It’s said that golf is supposed to be a game of precision and accuracy. That was the imprint on the game that Bobby Jones wanted to leave when he opened Augusta National in 1933. This is a course that punishes you for hitting the wrong part of a green by sometimes multiple strokes. The motto you can’t bomb it there because the bunkers will kill you was destroyed in 1997 when Tiger Woods dominated the field with his overwhelming power (to boot he didn’t hit it in a bunker all week). The course was then “Tiger proofed” to ensure that its integrity wouldn’t be lost. Many holes were lengthened to a point that it pushed the older generation who still wanted to play in the Masters out; most of the bunkers were deepened so much so that only a wedge could be used to get your ball back into play. It finally looked like Augusta National chairman Billy Payne and his crew had gotten the course to a point where they felt like it would bite back if any professional tried to take advantage of it. All I can say to Billy Payne is, good job, but good luck “Bubba proofing” Augusta.

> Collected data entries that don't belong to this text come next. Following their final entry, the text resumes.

/-- Settles O6: the four instructions differ in their function codes only, and all enter flight by one effect, which stores nothing. -/
theorem sfnInstructionsReachGrantStage : Obligations.SfnInstructionsReachGrantStage := by
  intro s c w hs hwait hi waiting
  have heffect := sfnEffect_cellEffect (c := c.val) (w := w) hs
  have hwaiting : waiting (s.issueSfn c.val w .clean) := by
    rw [State.issueSfn_of_not_waits hwait]
    refine ⟨?stage, State.issue_inFlightAfter c.isLt hi rfl heffect, State.mem_issue hi, State.hostMem_issue hi, State.poison_issue hi⟩
    case stage => rw [State.cell_issue_same hi rfl heffect]; exact sfn_sfnEffect hs
  have hcompletes {p : Nat → Bool} (hop : opcodeOf w = 0x30) (hfunc : p (sfnWord w).func = true) :
      (if isSfn w p then s.issueSfn c.val w .clean else s) = s.issueSfn c.val w .clean := if_pos (isSfn_of_opcode hop hfunc)
  refine ⟨fun hop hsqacc hrmsr hmul3 => ⟨_, congrArg Host.Outcome.next (hcompletes hop ?sfn), hwaiting⟩,
    fun hop hf => ⟨_, congrArg Host.Outcome.next (hcompletes hop ?sqacc), hwaiting⟩,
    fun hop hf => ⟨_, congrArg Host.Outcome.next (hcompletes hop ?rmsr), hwaiting⟩,
    fun hop hf => ⟨_, congrArg Host.Outcome.next (hcompletes hop ?mul3), hwaiting⟩⟩
  case sfn => simp [hsqacc, hrmsr, hmul3]
  case sqacc => simp [hf]
  case rmsr => simp [hf]
  case mul3 => simp [hf]

end Sys2Proof.Machine
end

section
/-!
The load, test and mode of a special-function unit, and a mismatch of its check lanes (R98 to R101, R104). Settles O13.
-/

namespace Sys2Proof.Machine
open Sys2Proof

theorem State.canonical_blocks {s : State} (h : s.canonical = true) : Sparse.wf (fun _ => Block.empty) s.blocks = true := by
  simp only [State.canonical, Bool.and_eq_true, and_assoc] at h
  obtain ⟨-, -, -, -, -, hblocks, -⟩ := h
  exact hblocks

theorem State.block_setBlock_same (s : State) (b : Nat) (x : Block) (h : Sparse.wf (fun _ => Block.empty) s.blocks = true) :
    (s.setBlock b x).block b = x := Sparse.get_set_same _ _ _ _ h

theorem MemSame.trans {s u t : State} (h : MemSame s u) (h' : MemSame u t) : MemSame s t := by
  obtain ⟨hmem, hhost, hpoison⟩ := h
  obtain ⟨hmem', hhost', hpoison'⟩ := h'
  exact ⟨hmem'.trans hmem, hhost'.trans hhost, hpoison'.trans hpoison⟩

/-! ### What the work of a unit leaves as it was -/

/-- `u` comes from `s` by work that writes the registers `l` and the state of blocks only; the register file and the blocks keep their
canonical form. -/
structure UnitWork (l : List (Reg × Nat)) (s u : State) : Prop where
  wfRegs : Sparse.wf regReset u.regs = true
  wfBlocks : Sparse.wf (fun _ => Block.empty) u.blocks = true
  regs : RegsKept s u l
  mem : MemSame s u

theorem UnitWork.refl (l : List (Reg × Nat)) {s : State} (h : s.canonical = true) : UnitWork l s s :=
  ⟨State.canonical_regs h, State.canonical_blocks h, fun _ _ _ _ => rfl, rfl, rfl, rfl⟩

section
variable {l : List (Reg × Nat)} {s u : State} (h : UnitWork l s u)
include h

/-- Work goes on from what work has left. -/
theorem UnitWork.restart (l' : List (Reg × Nat)) : UnitWork l' u u :=
  ⟨h.wfRegs, h.wfBlocks, fun _ _ _ _ => rfl, rfl, rfl, rfl⟩

theorem UnitWork.setReg {r : Reg} {i : Nat} (hi : i < r.count) (hl : (r, i) ∈ l) (v : W32) : UnitWork l s (u.setReg r i v) where
  wfRegs := u.wf_setReg r i v h.wfRegs
  wfBlocks := h.wfBlocks
  regs q j hj hq := by
    have hne : ¬(q = r ∧ j = i) := by rintro ⟨rfl, rfl⟩; exact hq hl
    exact (u.reg_setReg_other v hi hj hne).trans (h.regs q j hj hq)
  mem := h.mem

theorem UnitWork.setFld {f : Fld} {i : Nat} (hi : i < f.reg.count) (hl : (f.reg, i) ∈ l) (v : Nat) : UnitWork l s (u.setFld f i v) :=
  h.setReg hi hl _

theorem UnitWork.setBit {f : Fld} {i : Nat} (hi : i < f.reg.count) (hl : (f.reg, i) ∈ l) (v : Bool) : UnitWork l s (u.setBit f i v) :=
  h.setFld hi hl _

theorem UnitWork.setBlock (b : Nat) (x : Block) : UnitWork l s (u.setBlock b x) :=
  ⟨h.wfRegs, Sparse.wf_set _ _ _ _ h.wfBlocks, h.regs, h.mem⟩

theorem UnitWork.ite {v : State} (hv : UnitWork l s v) {p : Prop} [Decidable p] : UnitWork l s (if p then u else v) := by
  split
  · exact h
  · exact hv

theorem UnitWork.recordInfo {r : Reg} {i : Nat} (hi : i < r.count) (hl : (r, i) ∈ l) (info : Nat) :
    UnitWork l s (u.recordInfo r i info) := (h.setReg hi hl _).ite (h.setReg hi hl _)

/-- The write path of the store writes the reference at most (R436, R438). -/
theorem UnitWork.viaStore (hl : (.HUB_CONFIG_REF, 0) ∈ l) (old : State) : UnitWork l s (old.viaStore u) := by
  have hkept (k : List (Nat × Nat)) : UnitWork l s { u with storeUpset := k } := ⟨h.wfRegs, h.wfBlocks, h.regs, h.mem⟩
  exact ((hkept _).setReg (by decide) hl _).ite (hkept _)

Bubba Watson has stated that he doesn’t understand a lick of golf lingo. It stems from the fact that he has never had a lesson in a sport that has professionals who hinge on every word that their pro teacher says to them (yes everyone look at Tiger). I can relate to Bubba in that aspect, not the being a professional part, but never having a lesson. I still think one of my biggest mistakes in the sport was finally observing my swing on tape and looking at all of the problems that I had. I bend over way too much at address, I bring the club too far back on my backswing (past parallel would be the golf term), I just swing too hard in general. It was after I observed all of these mistakes that I tried to fix them and you know what happened, I got worse. I later found out that I was making the right adjustments, but I was thinking too much about what to do right instead of just trusting my natural ability.
That’s the biggest problem with professional golfers, they shy away from what brought them to the dance and try to change their swing for sometimes no apparent reason (I know you thought I was going to say Tiger and he definitely applies, but let’s use Padraig Harrington for this example. Padraig changed his swing after becoming the only player besides Woods in 25 years to win three out of six majors when he won back-to-back British Opens in ’07 and ’08 and then the ’08 PGA Championship. The swing change was due to the added pressure of becoming a top player. Paddy you did something that only the third best player in the 600 year history of the game did, why the hell would you change that?) On Friday Tiger shot himself out of the tournament and in the foot with his 9 iron after kicking it on the 16th hole. He stated that he has Hank Haney’s swing thoughts on the way up and Sean Foley’s advice on the way down; my god how are you supposed to hit the ball when you’re thinking about TWO different swing opinions (that still doesn’t justify him kicking the club on 16. I’ve done it before and felt like a total assclown and that was at my local public course, you’re at Augusta National man show some respect).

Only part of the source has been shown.